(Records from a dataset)
-*-*-
-- ==== Sys2Proof/Config.lean ====
section
/-! DEFINITION. What is fixed when the hardware is built (00_scope.md R6 to R11) and the values the spec leaves open,
as opaque constants that no proof can evaluate. -/

namespace Sys2Proof

/-- `BLOCK_SIZE`, 8 bytes (00_scope.md R6). -/
def blockSize : Nat := 8

/-- `KEY_SIZE`, 8 bytes (00_scope.md R7). -/
def keySize : Nat := 8

/-- `PAD_CHECK`: how `unpad` treats a malformed pad (00_scope.md R8). `unchecked` is the spec's NONE. -/
inductive PadCheck where
  | unchecked
  | range
  | full
  deriving DecidableEq, Repr

/-- The static parameters a model takes as arguments (00_scope.md R8, R10, R11); `none` is "unbounded". -/
structure Params where
  padCheck : PadCheck
  maxKlen : Option Nat
  maxDlen : Option Nat
  nlanes : Nat
  deriving DecidableEq, Repr

/-- The parameters of this hardware (00_scope.md, summary of parameters). -/
def Params.hardware : Params :=
  { padCheck := .full, maxKlen := none, maxDlen := none, nlanes := 1 }

/-- Does a bound on a length field admit this length (00_scope.md R10)? -/
def Params.admits : Option Nat → Nat → Bool
  | none, _ => true
  | some m, n => decide (n ≤ m)

/-- One lane's registers (10_state.md R24: "each lane has its own `XR` and `YR`"). -/
structure Lane where
  xr : Word
  yr : Word
  deriving DecidableEq, Repr, Inhabited

/-- A value for every piece of command-scoped state (10_state.md R31), for the interval outside a command, where the
spec leaves all of them unspecified. -/
structure Unspecified where
  op : BitVec 2
  klen : Nat
  dlen : Nat
  kbuf : List Byte
  dbuf : List Byte
  wbuf : List Byte
  obuf : List Byte
  keyr : Word
  lane0 : Lane
  nr : Byte
  idx : Nat
  nblk : Nat
  st : Status
  deriving DecidableEq, Repr, Inhabited

/-- FREE VALUE (log 4): what the working state holds after the `n`-th command or reset, which 10_state.md R31 leaves
unspecified. It has no body, so nothing can be proved about the values it gives. -/
opaque Config.unspecified : Nat → Unspecified

/-- FREE VALUE (log 4): the same for the registers of the lanes beyond the first. -/
opaque Config.unspecifiedLane : Nat → Nat → Lane

/-- FREE VALUE (log 8): with PAD_CHECK = NONE and a last byte of 0, does `unpad` return the whole input or nothing?
42_padding.md R106 admits both and forbids a model to pick one. -/
opaque Config.unpadZeroKeepsAll : Nat → Bool

end Sys2Proof
end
-*-*-
§ **Problem requirements**: Exact reproduction is required: output the lines from the start of the entries above through the line with "10_state.md R31 leaves".

§ **Written solution**:
-- ==== Sys2Proof/Config.lean ====
section
/-! DEFINITION. What is fixed when the hardware is built (00_scope.md R6 to R11) and the values the spec leaves open,
as opaque constants that no proof can evaluate. -/

namespace Sys2Proof

/-- `BLOCK_SIZE`, 8 bytes (00_scope.md R6). -/
def blockSize : Nat := 8

/-- `KEY_SIZE`, 8 bytes (00_scope.md R7). -/
def keySize : Nat := 8

/-- `PAD_CHECK`: how `unpad` treats a malformed pad (00_scope.md R8). `unchecked` is the spec's NONE. -/
inductive PadCheck where
  | unchecked
  | range
  | full
  deriving DecidableEq, Repr

/-- The static parameters a model takes as arguments (00_scope.md R8, R10, R11); `none` is "unbounded". -/
structure Params where
  padCheck : PadCheck
  maxKlen : Option Nat
  maxDlen : Option Nat
  nlanes : Nat
  deriving DecidableEq, Repr

/-- The parameters of this hardware (00_scope.md, summary of parameters). -/
def Params.hardware : Params :=
  { padCheck := .full, maxKlen := none, maxDlen := none, nlanes := 1 }

/-- Does a bound on a length field admit this length (00_scope.md R10)? -/
def Params.admits : Option Nat → Nat → Bool
  | none, _ => true
  | some m, n => decide (n ≤ m)

/-- One lane's registers (10_state.md R24: "each lane has its own `XR` and `YR`"). -/
structure Lane where
  xr : Word
  yr : Word
  deriving DecidableEq, Repr, Inhabited

/-- A value for every piece of command-scoped state (10_state.md R31), for the interval outside a command, where the
spec leaves all of them unspecified. -/
structure Unspecified where
  op : BitVec 2
  klen : Nat
  dlen : Nat
  kbuf : List Byte
  dbuf : List Byte
  wbuf : List Byte
  obuf : List Byte
  keyr : Word
  lane0 : Lane
  nr : Byte
  idx : Nat
  nblk : Nat
  st : Status
  deriving DecidableEq, Repr, Inhabited

/-- FREE VALUE (log 4): what the working state holds after the `n`-th command or reset, which 10_state.md R31 leaves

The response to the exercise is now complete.